For him ai/en/stable/examples/node_postprocessor/MetadataReplacementDemo.html” rel=”noopener ugc nofollow” target=”_blank”>prayer window recovery technique, you need to make two adjustments: First, you need to adjust how you store and post-process your data. Instead of SimpleNodeParserwe will use the SentenceWindowNodeParser.

from llama_index.core.node_parser import SentenceWindowNodeParser# create the sentence window node parser w/ default settings
node_parser = SentenceWindowNodeParser.from_defaults(
window_size=3,
window_metadata_key="window",
original_text_metadata_key="original_text",
)

He SentenceWindowNodeParser does two things:

Separates the document into individual sentences, which will be embedded.
For each sentence, create a context window. If you specify a window_size = 3, the resulting window will have three sentences, starting at the previous sentence of the embedded sentence and spanning the subsequent sentence. The window will be stored as metadata.

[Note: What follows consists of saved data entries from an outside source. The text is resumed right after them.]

-- ==== Sys2Proof/Machine/Links.lean ====
section
/-! DEFINITION. Packets of the mesh, die-edge links, fabric ports, fabric packets, and the nearest-neighbour wires (R155, R314,
R355, R381, R410 to R421, R426). -/

namespace Sys2Proof.Machine

/-! ### Nearest-neighbour wires (R155, R416) -/

/-- Changes a queue register of a unit. -/
def State.modQueueReg (s : State) (c u q : Nat) (f : QueueReg → QueueReg) : State :=
  s.modUnit c u fun r => { r with queues := setAt q f r.queues }

/-- A wire between adjacent cores works: it crosses no die edge, or a link that is up (R14, R416). -/
def State.wireUp (s : State) (c ep : Nat) : Bool :=
  match neighbour c ep with
  | some d => match edgeBetween c d with
    | some l => s.edge l == .up
    | none => true
  | none => false

/-- NN_LINK_DELIVERY: the oldest entry of an outbound queue crosses its wire into the receiver's queue, which has room; an
entry to a receiver that has ended is discarded (R154, R155). -/
def execNnLinkDelivery (c u q : Nat) (s : State) : Host.Outcome State Fault Refusal :=
  match s.unit c u with
  | none => .next s
  | some r => match r.queues[q]? with
    | none => .next s
    | some x => match x.entries with
      | [] => .next s
      | e :: more =>
        let sent (s : State) : State := s.modQueueReg c u q fun x => { x with entries := more }
        if x.ep < 4 || x.ep % 2 = 1 then .next s
        else if s.readerEnded c r x then .next (sent s)
        else if !s.wireUp c x.ep then .next s
        else match s.peer c x with
          | none => .next s
          | some (d, v, k) => match (s.unit d v).bind fun r => r.queues[k]? with
            | none => .next s
            | some y =>
              if 8 ≤ y.entries.length + y.kept then .next s
              else .next (((sent s).modQueueReg d v k fun y => { y with entries := y.entries ++ [e] }).follow d c)

/-! ### Flows (R314, R355, R410 to R413) -/

/-- A packet of a flow that stands before its inbox may enter it (R12, R355, R412); a later packet of a train needs no place of its
own (R441). -/
def State.enters (s : State) (dst : Nat) (cls : MsgClass) (m : Msg) : Bool :=
  m.isLater || s.inboxRoom dst cls && (cls != .ray || (s.core dst).ray.spill.isEmpty)

/-- Places the packets of a flow whose turn it is into the inbox, while it has room. -/
def State.placeInOrder (s : State) (src dst : Nat) (cls : MsgClass) (j : Nat) : Nat → State
  | 0 => s
  | n + 1 =>
    let f := s.flow src dst cls
    match f.packets[j]? with
    | none => s
    | some p =>
      if p.seq ≠ f.expected || !(p.state == .early) || !s.enters dst cls p.msg then s
      else
        let s := s.modCore dst fun k => k.receive src cls p.msg
        let s := if p.msg.orders then s.follow dst src else s
        let s := s.setFlow src dst cls { f with
          packets := setAt j (fun p => { p with state := .delivered }) f.packets, expected := (f.expected + 1) % 64 }
        s.placeInOrder src dst cls (j + 1) n

/-- Packets in the reorder store of a class at a core (R412). -/
def State.reordered (s : State) (dst : Nat) (cls : MsgClass) : Nat :=
  ((List.range 1152).map fun src => ((s.flow src dst cls).packets.filter fun p =>
    p.state == .early && p.seq != (s.flow src dst cls).expected).length).sum

/-- PACKET_ARRIVAL: one of the at most 4 unacknowledged packets of a flow reaches its destination: it enters the inbox in its
turn, waits in the reorder store, or is refused (R412). -/
def execPacketArrival (src dst : Nat) (cls : MsgClass) (seq : Nat) (s : State) : Host.Outcome State Fault Refusal :=
  let f := s.flow src dst cls
  match f.packets.findIdx? (·.seq == seq) with
  | none => .next s
  | some j => match f.packets[j]? with
    | none => .next s
    | some p =>
      if 4 ≤ j || !(p.state == .flying || p.state == .early) || !s.routeUp (dieOf src) (dieOf dst) then .next s
      else if seq = f.expected then
        if s.enters dst cls p.msg then
          .next ((s.setFlow src dst cls { f with packets := setAt j (fun p => { p with state := .early }) f.packets }).placeInOrder
            src dst cls j 4)
        else .next s
      else if p.state == .early then .next s
      else
        let state : PacketState := if s.reordered dst cls < 8 then .early else .refused
        .next (s.setFlow src dst cls { f with packets := setAt j (fun p => { p with state := state }) f.packets })

/-- PACKET_REFUSAL: a refused packet is sent again once its predecessor has been acknowledged (R412, R426). -/
def execPacketRefusal (src dst : Nat) (cls : MsgClass) (s : State) : Host.Outcome State Fault Refusal :=
  let f := s.flow src dst cls
  match f.packets with
  | p :: more =>
    if p.state == .refused then .next (s.setFlow src dst cls { f with packets := { p with state := .flying } :: more }) else .next s
  | [] => .next s

/-- FLOW_ACKNOWLEDGEMENT: the acknowledgement of a flow's oldest packet reaches its source, which frees its copy (R412). -/
def execFlowAcknowledgement (src dst : Nat) (cls : MsgClass) (s : State) : Host.Outcome State Fault Refusal :=
  let f := s.flow src dst cls
  match f.packets with
  | p :: more => if p.state == .delivered then .next (s.setFlow src dst cls { f with packets := more }) else .next s
  | [] => .next s

/-- SLACK_PROMOTION: a packet 512 cycles past its release has slack 0 (R413). -/
def execSlackPromotion (src dst : Nat) (cls : MsgClass) (seq : Nat) (s : State) : Host.Outcome State Fault Refusal :=
  let f := s.flow src dst cls
  .next (if f.packets.any fun p => p.seq == seq && p.slack != 0 && decide (p.born + 512 ≤ (s.core src).cycle) then
    s.setFlow src dst cls { f with packets := f.packets.map fun p => if p.seq = seq then { p with slack := 0 } else p } else s)

/-! ### Links (R381, R415, R416, R421) -/

/-- The state of link 0 to 71, a die edge, or of 72 to 135, fabric port 0 to 63. -/
def State.linkState (s : State) (l : Nat) : LinkState := if l < 72 then s.edge l else (s.port (l - 72)).state

/-- A link changes state, which the host is told (R424). -/
def State.setLink (s : State) (l : Nat) (x : LinkState) : State :=
  (if l < 72 then s.modLink fun k => { k with edges := SMap.put k.edges l x }
   else s.modLink fun k => { k with ports := SMap.put k.ports (l - 72) { s.port (l - 72) with state := x } }).hostEvent 1

/-- LINK_TRAINED: a link's lanes are trained (R415). -/
def execLinkTrained (l : Nat) (s : State) : Host.Outcome State Fault Refusal :=
  .next (if s.linkState l == .training then s.setLink l .up else s)

/-- LINK_ERROR: errors past the retry limit, or a lost lane, take a link into retraining (R415, R419). -/
def execLinkError (l : Nat) (s : State) : Host.Outcome State Fault Refusal :=
  if s.linkState l == .up then
    let s := s.setLink l .retraining
    .next (if l < 72 then s
      else s.modLink fun k => { k with ports := SMap.put k.ports (l - 72) { s.port (l - 72) with retrainings := (s.port (l - 72)).retrainings + 1 } })
  else .next s

/-- LINK_RETRAINED: a link is up again, and nothing that it held is lost (R415). -/
def execLinkRetrained (l : Nat) (s : State) : Host.Outcome State Fault Refusal :=
  .next (if s.linkState l == .retraining then s.setLink l .up else s)

/-- Whether an item that may have stood before a failed link was lost with it: a free value (R416; log entry 34). -/
def State.loses (s : State) : Bool × State :=
  let (v, s) := s.freeValue
  (v.getLsbD 0, s)

/-- The packets of a flow that a failed link loses. -/
def losePackets : List Packet → State → List Packet × State
  | [], s => ([], s)
  | p :: more, s =>
    let (b, s) := if p.state == .flying then s.loses else (false, s)
    let (r, s) := losePackets more s
    ((if b then { p with state := .lost } else p) :: r, s)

During retrieval, the phrase that most closely matches the query is returned. After recovery, you must replace the sentence with the entire metadata window by defining a MetadataReplacementPostProcessor and use it in the list node_postprocessors.

from llama_index.core.postprocessor import MetadataReplacementPostProcessor# The target key defaults to `window` to match the node_parser's default
postproc = MetadataReplacementPostProcessor(
target_metadata_key="window"
)
...
query_engine = index.as_query_engine( 
node_postprocessors = (postproc),
)

Implementing a hybrid search in LlamaIndex is as easy as changing two parameters in the query_engine whether the underlying vector database supports hybrid search queries. He alpha The parameter specifies the weight between vector search and keyword-based search, where alpha=0 means search based on keywords and alpha=1 means pure vector search.

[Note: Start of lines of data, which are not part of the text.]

/-- R195: where a lane's address fails a check, a load or a store traps with the first failing cause, the lanes that fail it and
the first of their addresses, and stores nothing. The records of LDX, STX, of ranges and of BLDL, which names all its active lanes, are the
model's (log entries 23 and 61, DEDUCED, and 89, DESIGN CHOICE).
R195, R202: the same of LDX, STX, the atomics, WATCH, UNWATCH, WAITW and WAITGE.
R203, R204, R206: CSTR stores to the addresses before the first that fails, writes their number, and traps LS_BOUND with the
lanes not stored; it, XLDE and BLDL trap MISALIGN at a misaligned base, BLDL traps LS_BOUND outside the window, and XLDE at an
address that fails. -/
def Obligations.AddressTraps : Prop :=
  (∀ (t b : RegField) (o : BitVec 7) (sz : BitVec 2) (g : GuardField) (s u : State) (i : Issue) (v : List (Nat → Dword))
    (p : Space) (x : Instr) (r : TrapRec),
    ((p = .local ∧ x = .ldl t b o sz g) ∨ (p = .cluster ∧ x = .ldc t b o sz g) →
      Issues { memoryAttr with ximm := true } g s i → i.registersOk (sizeCls sz, t) [(.nat, b)] →
      s.awake.operands i [(.nat, b)] [t] = .ok v u → i.addressTrap (s.awake.wordAccesses i p sz o v) = some r →
      exec x s = .next (s.awake.takeTrap i r)) ∧
    ((p = .local ∧ x = .stl t b o sz g) ∨ (p = .cluster ∧ x = .stc t b o sz g) →
      Issues { storeAttr with ximm := true } g s i → i.regOk false (sizeCls sz) t = true → i.regOk false .nat b = true →
      s.awake.operands i [(.nat, b), (sizeCls sz, t)] [] = .ok v u → i.addressTrap (s.awake.wordAccesses i p sz o v) = some r →
      exec x s = .next (s.awake.takeTrap i r))) ∧
  ((∀ (x : Instr) (d a b : RegField) (g : GuardField) (cas : Bool) (op : Word → AtomicOp) (s u : State) (i : Issue)
    (v : List (Nat → Dword)) (r : TrapRec),
    (let words := s.awake.accesses i .unified 4 fun l => addr32 (nth v 0 l)
     let traps (x : Instr) : Prop := exec x s = .next (s.awake.takeTrap i r)
     (Issues memoryAttr g s i → i.registersOk (.word, d) [(.nat, a), (.word, b)] →
      s.awake.operands i [(.nat, a), (.word, b)] [d] = .ok v u → i.addressTrap (s.awake.indexedAccesses i v) = some r →
      traps (.ldx d a b g)) ∧
     (Issues storeAttr g s i → i.regOk false .word d = true → i.regOk false .nat a = true → i.regOk false .word b = true →
      s.awake.operands i [(.nat, a), (.word, b), (.word, d)] [] = .ok v u → i.addressTrap (s.awake.indexedAccesses i v) = some r →
      traps (.stx d a b g)) ∧
     (atomicOf x = some (d, a, b, g, cas, op) → Issues storeAttr g s i → i.registersOk (.word, d) (atomicSrcs d a b cas) →
      s.awake.operands i (atomicSrcs d a b cas) [d] = .ok v u → i.addressTrap words = some r → traps x) ∧
     (Issues { memoryAttr with h := false } g s i → i.registersOk (.word, d) [(.nat, a), (.word, b)] →
      s.awake.operands i [(.nat, a), (.word, b)] [d] = .ok v u → i.addressTrap words = some r →
      traps (.waitw d a b g) ∧ traps (.waitge d a b g)) ∧
     (Issues { lease := true } g s i → i.regOk false .nat a = true → s.awake.operands i [(.nat, a)] [] = .ok v u →
      i.addressTrap words = some r → traps (.watch a g) ∧ traps (.unwatch a g)))) ∧
  (∀ (d a b : RegField) (g : GuardField) (s u w : State) (i : Issue) (v : List (Nat → Dword)) (r : TrapRec),
    (let base := (nth v 0 (lowestLane i.active)).toNat
     let all := i.ranked.map (s.awake.rankAccess i base)
     let good := all.takeWhile (·.isOk)
     let stops (cause : Nat) : State := s.awake.takeTrap i ⟨cause, i.mask, BitVec.ofNat 64 base, 0⟩
     (Issues { vectorAttr with spin := true } g s i → i.plainRegs [d] [a, b] = true →
      s.awake.operands i [(.nat, a), (.nat, b)] [] = .ok v u →
      (base % 4 ≠ 0 → exec (.cstr d a b g) s = .next (stops Cause.misalign)) ∧
      (∀ y more, base % 4 = 0 → all.drop good.length = y :: more →
       u.storeLanes i 4 (targets good) (fun l => (nth v 1 l).toNat) = .ready () w →
       exec (.cstr d a b g) s = .next (s.awake.enterTrap (w.writeLanes i .nat d i.active fun _ => BitVec.ofNat 64 good.length) i
        ⟨Cause.lsBound, (y :: more).foldl (fun m z => m ||| laneBit z.1) 0, y.2.1, BitVec.ofNat 64 good.length⟩))) ∧
     (Issues vectorAttr g s i → i.plainRegs [d] [a] = true → s.awake.operands i [(.nat, a)] [] = .ok v u →
      (base % 4 ≠ 0 → exec (.xlde d a g) s = .next (stops Cause.misalign)) ∧
      (base % 4 = 0 → i.addressTrap all = some r → exec (.xlde d a g) s = .next (s.awake.takeTrap i r))) ∧
     (Issues vectorAttr g s i → i.plainRegs [d] [a, b] = true → s.awake.operands i [(.nat, a), (.nat, b)] [] = .ok v u →
      (i.window.holds base 64 = false → exec (.bldl d a b g) s = .next (stops Cause.lsBound)) ∧
      (i.window.holds base 64 = true → base % 64 ≠ 0 → exec (.bldl d a b g) s = .next (stops Cause.misalign))))))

query_engine = index.as_query_engine(
...,
vector_store_query_mode="hybrid", 
alpha=0.5,
...
)

Adding a reranker to your advanced RAG channel only requires three simple steps:

First, define a reclassification model. Here we are using the BAAI/bge-reranker-baseto hug the face.
In the query engine, add the reranker model to the list of node_postprocessors.
Increase the similarity_top_k in the query engine to retrieve more context passages, which can be reduced to top_n after reclassifying.

# !pip install torch sentence-transformers
from llama_index.core.postprocessor import SentenceTransformerRerank# Define reranker model
rerank = SentenceTransformerRerank(
top_n = 2, 
model = "BAAI/bge-reranker-base"
)
...
# Add reranker to query engine
query_engine = index.as_query_engine(
similarity_top_k = 6,
...,
node_postprocessors = (rerank),
...,
)

Advanced Augmented Recovery Generation: From Theory to LlamaIndex Implementation | by Leonie Monigatti | February 2024

Technical Terrence Team

Southwest Airlines recovers its free flight offer

Leave a Reply Cancel reply

Recommended.

5 Python Tips for Data Efficiency and Speed

The FTSE 100 is now down in 2023. Should I worry?

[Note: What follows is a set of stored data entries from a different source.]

-- ==== Sys2Proof/Laws/PerInstr.lean ====
section
/-! SUPPORT. The encodings, instruction by instruction: every encoding is a word of 32 bits (R23); an event has none. -/

namespace Sys2Proof.Laws.Encoding

/-- What is encoded has 32 bits. -/
def Statement (x : Instr) : Prop := ∀ w, encode x = some w → w < 2 ^ 32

LIVE – MicroStrategy World: Bitcoin for corporations, day 2

Coinbase Launches COIN50 Index Tracking Major Assets BTC, ETH, SOL, XRP and DOGE

US customers can pay with Ethereum via PayPal via MetaMask integration

Categories

Important Links

Advanced Augmented Recovery Generation: From Theory to LlamaIndex Implementation | by Leonie Monigatti | February 2024

Required packages

API Keys

Step 1: Define the integration model and LLM

Step 2: Load data

Step 3: Fragment documents into nodes

Step 4: Create index

Step 5: Configure the query engine

Step 6: Run a Naive RAG Query on Your Data

Related

Technical Terrence Team

Southwest Airlines recovers its free flight offer

Leave a Reply Cancel reply

Recommended.

5 Python Tips for Data Efficiency and Speed

The FTSE 100 is now down in 2023. Should I worry?

LIVE – MicroStrategy World: Bitcoin for corporations, day 2

Coinbase Launches COIN50 Index Tracking Major Assets BTC, ETH, SOL, XRP and DOGE

US customers can pay with Ethereum via PayPal via MetaMask integration

Categories

Important Links

Get daily news updates to your inbox!